Robotics is one of my favorite NASA areas. I wrote an engineering grant a few years ago and was able to purchase 8 sets of LegoMindstorm Kits. These kits are amazing and engage my alternative middle school students for weeks at a time. Students download programs they wrote into their robot. We've built obstacle courses, programmed robots to pick up and move small toys, and had robots sing Happy Birthday!

If you don't have funds to purchase robot kits - visit NSTA's link to NASA's site Robotic Arm . This page will introduce your students to the life of Space Exploration Robotics. Your supplies to build a working robotic arm model can be as inexpensive and simple as craft sticks, rubber bands and brass fasteners.

NASA has a complete K-12 section of their website devoted to Robotics Education. You will find video clips, lesson plans, and images of robots that are deployed, being developed, or have successfully completed their mission.

Go to: http://www.nasa.gov/audience/foreducators/robotics/home/what_is_robotics_58.html and let your imagination go!

Enjoy, Alyce

Alyce Dalzell Alyce Dalzell 64075 Points

I realize after teaching elementary and middle school for 32 years, that whenever you discuss elimination of bodily fluids, you will have all of your students' eyes and attention!

NASA has such great humor in their presentations. The Space Agency understands that to keep their community of scientists, recruiting starts at a young age.

Space Toilet Technique: NASA's How-To Video

Enjoy your student's laughter!
Alyce

Alyce Dalzell Alyce Dalzell 64075 Points

Hi Readers, Did you know that NASA has a "channel" on YouTube?? Take a look...1,000s+ clips of anything and everything! My students will love accessing this on our classroom pc's. I especially like the "2010 Year End Review". http://www.youtube.com/NASATelevision

NASA's Space Place is a spot our students can get "lost" in. I like the safe toy of the month feature where kids can make cool "toys". This month it is a Newton's Cradle.

Carolyn Mohr Carolyn Mohr 89373 Points

Whoops - that was my post above about the Space Place.

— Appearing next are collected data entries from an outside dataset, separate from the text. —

/-- Whether the word at which a strand waits asks again when its page is refused: R235 gives MEPI no MIGRATED, and R289 gives TRES none (log 18). -/
def asksAgain (s : State) (v : Wave) (t : Strand) : Bool :=
  match instrOf (peekWord s v t.wordPc.toNat) with
  | some (.mepi _) | some (.tres _) => true
  | _ => false

/-- A strand whose lanes on a page go on, or raise MIGRATED with a DETAIL (R321, R393): the lanes on the page, and the others. The strand of an
atomic region goes on as a whole (R254). -/
def answerStrand (s : State) (v : Wave) (p : Nat × Nat) (refused : Option Nat) (t : Strand) : List Strand :=
  match t.park with
  | .migrate fs =>
    let mine := fs.filter (waitsOn p)
    let others := fs.filter fun f => !waitsOn p f
    let m := maskOfList (mine.map (·.lane)) &&& t.mask
    let rest := t.mask &&& ~~~m
    let k : Park := match refused with
      | none => .none
      | some d => if asksAgain s v t then .none else .fault (opcAt s v t.wordPc) (mine.map fun f => { f with detail := d })
    if m = 0 then [t]
    else if inRegion v t then [{ t with park := if others = [] then .none else .migrate others }]
    else if rest = 0 then [{ t with park := k }]
    else [{ t with mask := m, park := k }, { t with mask := rest, park := .migrate others }]
  | _ => [t]

/-- The answer reaches a list of strands; lanes that part from theirs take the lowest free number (R188). -/
def answerStrands (s : State) (v : Wave) (p : Nat × Nat) (refused : Option Nat) (ts : List Strand) : List Strand :=
  let qs := ts.map fun t => (t, answerStrand s v p refused t)
  (qs.flatMap fun q => q.2.tail).foldl (fun us t => us ++ [{ t with num := (lowestFree 8 (us.map (·.num))).getD 0 }])
    (qs.map fun q => (q.2.head?).getD q.1)

/-- The access thread goes on once no lane of it waits (R164). -/
def answerAccess (s : State) (v : Wave) (p : Nat × Nat) (refused : Option Nat) (t : Strand) : Strand :=
  match t.park with
  | .migrate fs =>
    let mine := fs.filter (waitsOn p)
    let rest := fs.filter fun f => !waitsOn p f
    if mine = [] then t
    else match refused with
      | some d =>
        if asksAgain s v t then { t with park := .none }
        else { t with park := .fault (opcAt s v t.wordPc) (mine.map fun f => { f with detail := d }) }
      | none => { t with park := if rest = [] then .none else .migrate rest }
  | _ => t

/-- The answer for a page reaches every strand of a wave, those that a trap set aside too (R319, R321). A refusal aborts the atomic region
whose strand waits on the page (R254), and is a double fault in a handler (R318). -/
def answerWave (s : State) (w : Nat) (p : Nat × Nat) (refused : Option Nat) : State :=
  match s.waves[w]? with
  | none => s
  | some v =>
    let asks := fun (t : Strand) => inRegion v t && (match t.park with | .migrate fs => fs.any (waitsOn p) | _ => false)
    let s := if refused.isSome && v.everyStrand.any asks then abortRegion s w 6 0 0 else s
    let s := modWave s w fun v =>
      { v with
        strands := answerStrands s v p refused v.strands
        trap := v.trap.map fun e => if e.isAccess then { e with aside := answerStrands s v p refused e.aside } else e
        access := v.access.map fun a => { a with strand := answerAccess s v p refused a.strand } }
    match s.waves[w]? with
    | some v => if v.phase = .live ∧ v.strands.any (fun t => t.handler && t.faulted) then doubleFault s w v else s
    | none => s

/-- Whether the page of an address of a hank now belongs to another hank (R321). -/
def changedHank (s : State) (h va : Nat) : Bool :=
  match walkFrom s va (hreg s h 0x120).toNat walkLevels with
  | .leaf l => pteHank l.pte != h
  | _ => false

/-- The page of a parked access that has changed hands (R321). -/
def lostPage (s : State) (v : Wave) (fs : List LaneFault) : Option (Nat × Nat) :=
  (fs.find? fun f => changedHank s v.hank f.addr.toNat).map fun f => pageAt s v.hank f.addr.toNat

/-! ### Words that issue again -/

/-- A strand parked at a word issues that word again, its port free (R79, R53). -/
def reissue (s : State) (w n : Nat) (v : Wave) (t : Strand) : Host.Outcome State Fault Refusal :=
  match t.clause with
  | none => notNow s
  | some c =>
    if !mayIssue s v n t then notNow s
    else if pendingHit s w v (n == 8) t.mask (remaining s v t) then .next (bump (parkWait s v w n .pending))
    else if n ≠ 8 ∧ portBusy s w n v c.port then notNow s
    else
      let s := modThread s w n fun t => { t with park := .none }
      .next { s with running := ⟨w, n⟩ :: s.running }

/-- HELD_WORD_ISSUE (R79): a word that held is tried again once something has changed (log 4). -/
def execHeldWordIssue (w n : Nat) (s : State) : Host.Outcome State Fault Refusal :=
  onLive s w fun v =>
    match v.thread n with
    | none => notNow s
    | some t =>
      match t.park with
      | .hold k => if k < s.progress then reissue s w n v t else notNow s
      | _ => notNow s

/-- What a strand parked at its next clause, or at a word inside one, waits for now (R40, R67). -/
def waitNow (s : State) (w n : Nat) (v : Wave) (t : Strand) : Wait :=
  match t.clause with
  | some _ => if pendingHit s w v (n == 8) t.mask (remaining s v t) then .pending else .no
  | none =>
    match fetchWord s v t.pc.toNat with
    | .ok s x =>
      (match headerOf x with
       | .ok h => headerWait s w v (n == 8) t.mask h ((clauseWords s v t.pc h.count).filterMap instrOf)
       | .error _ => .no)
    | _ => .no

/-- Whether an MWAIT is released (R180): the monitor has triggered, or is no longer armed. -/
def Wave.monitorOver (v : Wave) : Bool := match v.monitor with | some m => m.triggered | none => true

/-- STRAND_WAKE (R40): a parked strand whose wait is over becomes ready, and one that now waits for a pending register sets HAZARD (R67); a
class B word is tried again once something has changed; the MWAITs of the wave end together (R180); a strand at an RCHK or REND of a pair that
is over issues the word again (R272); one whose page has come to another hank raises MIGRATED (R321). -/
def execStrandWake (w n : Nat) (s : State) : Host.Outcome State Fault Refusal :=
  onLive s w fun v =>
    match v.thread n with
    | none => notNow s
    | some t =>
      match t.park with
      | .wait k =>
        let now := waitNow s w n v t
        if now = k || (n == 8 && stopping s v) then notNow s
        else if now = .no then .next (bump (modThread s w n fun t => { t with park := .none }))
        else .next (bump (parkWait s v w n now))
      | .block k _ => if k < s.progress then reissue s w n v t else notNow s
      | .mwait => if v.monitorOver then afterWave (endMwait s w) w else notNow s
      | .migrate fs => (match lostPage s v fs with | some p => afterWave (answerWave s w p (some 1)) w | none => notNow s)
      | .check _ | .rend => if (pairOf s v).isNone then reissue s w n v t else notNow s
      | _ => notNow s

/-- Whether a strand may be fused with another at the same header (R195). -/
def fusible (t : Strand) : Bool := t.clause.isNone && (t.park == .none || t.park == .wait .flags || t.park == .wait .pending)

/-- OPPORTUNISTIC_FUSION (R194, R195): strands n and m become one under the lower number, a handler's when one of them is (R316). -/
def execOpportunisticFusion (w n m : Nat) (s : State) : Host.Outcome State Fault Refusal :=
  onLive s w fun v =>
    match v.strands.find? fun t => t.num == n, v.strands.find? fun t => t.num == m with
    | some a, some b =>
      if n = m ∨ !fusible a ∨ !fusible b ∨ a.pc ≠ b.pc then notNow s
      else
        let t : Strand :=
          { num := min n m, mask := a.mask ||| b.mask, pc := a.pc, clause := none, park := .none, handler := a.handler || b.handler }
        afterWave (modWave s w fun v => { v with strands := t :: v.strands.filter fun u => u.num != n && u.num != m }) w
    | _, _ => notNow s

/-! ### The next word -/

/-- What step finds at the strand whose turn it is (R45, R84). -/
inductive Next where
  | exec (s : State) (i : Instr)
  | out (o : Host.Outcome State Fault Refusal)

I apologize for not identifying myself! Carolyn

Alyce Dalzell Alyce Dalzell 64075 Points

Hello,
Severe weather conditions are a "hot topic" for PreK - 12 graders! We all will have opportunities to discuss and listen to weather related stories when we return to our classrooms after winter break - the evening news has helped us in sparking interest in our students' minds.

Following are some of NASA's super weather sites for educators and learners:

NASA's Interactive Weather Satellite Images Global images that include water vapor, infrared, and various distance satellite images.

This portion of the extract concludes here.